Она услышала скрип матраса, когда брат переворачивался на другой бок, и вскоре по комнате разнесся громкий храп. Ветриз закрыла глаза и представила себе голубей на высоком дереве. Эта картина всегда успокаивала ее. Мертвая, — подумала она, — и я тоже там была, в мертвом теле; как отвратительно. Хотя, с другой стороны, мы все, в сущности, живые частички в неживых телах. Но обычная и ничем не примечательная… А почему бы и нет? Намного меньше проблем, чем у примечательных людей. Лучше прожить скучную жизнь и мирно умереть.

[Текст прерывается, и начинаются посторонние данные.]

/-- The descriptor at CKDESC, if it is accepted (spec/15 R405): `room` is the length it must hold. -/
def State.ckDescriptor (s : State) (room : Nat) : Option (List Nat) :=
  if s.dev.ckdesc % 64 != 0 || s.hostBad s.dev.ckport s.dev.ckdesc 64 then none
  else
    let b := ofBytes (Mem.bytes s.mem (hostKey s.dev.ckport s.dev.ckdesc) 64)
    let ws := (upTo 8).map (word64 b)
    let w0 := ws.getD 0 0
    let ports := (upTo 6).filter fun k => bit w0 (8 + k)
    let linked := fun (k : Nat) => descQp ws k < 1024 && qpReady (s.qpEntry k (descQp ws k)) && (Tab.get s.dev.links (20 + k) {}).state == 2
    if bits w0 1 0 == 3 || ws.getD 2 0 < room || ws.getD 7 0 != 0 then none
    else if bits w0 1 0 == 0 && (ports.isEmpty || !ports.all linked) then none
    else some ws

/-- Whether a write of CKCTL comes from a physical function that may control checkpoints. -/
def State.mayCheckpoint (s : State) : Bool :=
  s.dev.ready && s.inp.fn == 0 && s.inp.len == 8 && s.xi.queues.any fun q => q.2.en && qPriv q.2.ctl && qOwner q.2.ctl == s.inp.port

/-- Acceptance and dispatch stop. -/
def State.beginFence (s : State) : State :=
  let s := s.tickNow
  { s with
    ks := { s.ks with halted := true }, xi := { s.xi with quiet := true }
    dev := { s.dev with ckLater := false, ckTick := s.tick } }

/-- Acceptance and dispatch go on. -/
def State.release (s : State) : State :=
  { s with ks := { s.ks with halted := false }, xi := { s.xi with quiet := false } }

/-- Whether everything stands where the fence wants it. -/
def State.fenced (s : State) : Bool :=
  s.xi.now.isEmpty && !s.dev.ckLater && s.ues.isEmpty
    && s.cores.all (fun c => !c.2.running || (s.dev.ckStop && c.2.atBoundary))
    && s.engines.all fun e => !e.2.running || e.2.atBound || e.2.stalled

/-- Streaming starts once the fence is reached. -/
def State.tryStream (s : State) : State :=
  if s.dev.ckStatus == 1 && s.fenced then { s with dev := { s.dev with ckStatus := 2 } } else s

/-- STATUS leaves fencing or streaming: cores and engines go on, and a reset that waited starts. -/
def State.endStream (s : State) (status : Nat) : State :=
  let s := { s with dev := { s.dev with ckStatus := status, ckStop := false } }
  (if s.dev.ckHold then s else s.release).laterReset

/-- HOLD and OP of a write of CKCTL; a write with OP 2 or 3 is refused (spec/15 R405). -/
def State.writeCk (s : State) (v : Nat) : State :=
  if 2 ≤ bits v 2 1 then s else { s with dev := { s.dev with ckHold := bit v 3, ckOp := bits v 2 1 } }

/-- Whether CKCTL ignores GO. -/
def State.ckBusy (s : State) : Bool := s.dev.ckStatus == 1 || s.dev.ckStatus == 2 || s.dev.ckStatus == 6

/-- CHECKPOINT_SAVE (spec/15 R405, R406, R411): CKCTL := `value` with GO = 1 and OP = 0. -/
def execCheckpointSave (s : State) : Out :=
  let v := s.inp.value
  .next (if !s.mayCheckpoint || !bit v 0 || bits v 2 1 != 0 then s
    else if s.ckBusy then s.writeCk v
    else
      let s := s.writeCk v
      let n := s.sections.getD 5 0
      match s.ckDescriptor (4104 * n + 8 * s.poisonList.length) with
      | none => { s with dev := { s.dev with ckStatus := 5 } }
      | some ws =>
        let s := { s with dev := { s.dev with
          ckStatus := 1, ckWords := ws, ckPorts := bits (ws.getD 0 0) 13 8, ckLost := []
          ckLater := s.dev.rstBusy, ckStop := false } }
        if s.dev.rstBusy then s else s.beginFence.tryStream)

/-- CHECKPOINT_FENCE_TIMEOUT (spec/15 R406): the 10 ms have passed; streaming starts when every stream stands at a boundary. -/
def execCheckpointFenceTimeout (s : State) : Out :=
  .next (if s.dev.ckStatus == 1 && !s.dev.ckLater then { s with dev := { s.dev with ckStop := true } }.tryStream else s)

/-! ### The image (spec/15 R407) -/

/-- Bytes filled up with zeros to whole blocks. -/
def padded (bs : List Byte) : List Byte := bs ++ List.replicate (4096 * blocksOf bs.length - bs.length) 0

/-- The header block. -/
def State.imageHeader (s : State) : List Byte :=
  let secs := s.sections
  let n := secs.getD 5 0
  let cores := (s.cores.filter fun c => c.2.enabled).foldl (fun a c => a + 2 ^ c.1) 0
  padded (bytesOf 8 1 ++ bytesOf 8 n ++ bytesOf 8 s.dev.ckTick ++ bytesOf 8 s.igen ++ bytesOf 32 cores
    ++ (upTo 8).flatMap (fun i => bytesOf 8 (vget s.live i 0).toNat ++ bytesOf 8 (vget s.lost i 0).toNat)
    ++ (secs.take 5).flatMap (bytesOf 8)
    ++ bytesOf 8 (4096 * n) ++ bytesOf 8 (4104 * n + s.poisonList.length * 2 ^ 40))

Она пыталась представить себе, как голуби расправляют крылья и взмывают в воздух, но по картинке будто пробежала рябь, как по поверхности пруда после того, как бросишь туда камешек. Может, если они отправятся в плавание на день раньше или позже… но ведь видение не указывало на конкретный день? Сколько угодно пытайся схитрить и изменить будущее, все это бесполезно: если они уедут на день позже, то тогда шторм и начнется, а не тогда, когда они решили сначала. А может, остаться на Сконе навсегда? Просто ради эксперимента? Предположим, они останутся здесь на всю жизнь? Но она знала, что это вызовет еще более ужасную цепь событий, которые приведут к намного более неприятной судьбе, чем кораблекрушение.
Может (размышляла она, проваливаясь в сон), все это неправда, он просто послал в ее мозг эту картинку, чтобы они не уезжали? Но зачем это ему? Неясно. Замышляет какое-то волшебство?.. Не существует никакого волшебства. И у него нет никаких причин хотеть чего-нибудь от такой заурядной и обычной личности, как она.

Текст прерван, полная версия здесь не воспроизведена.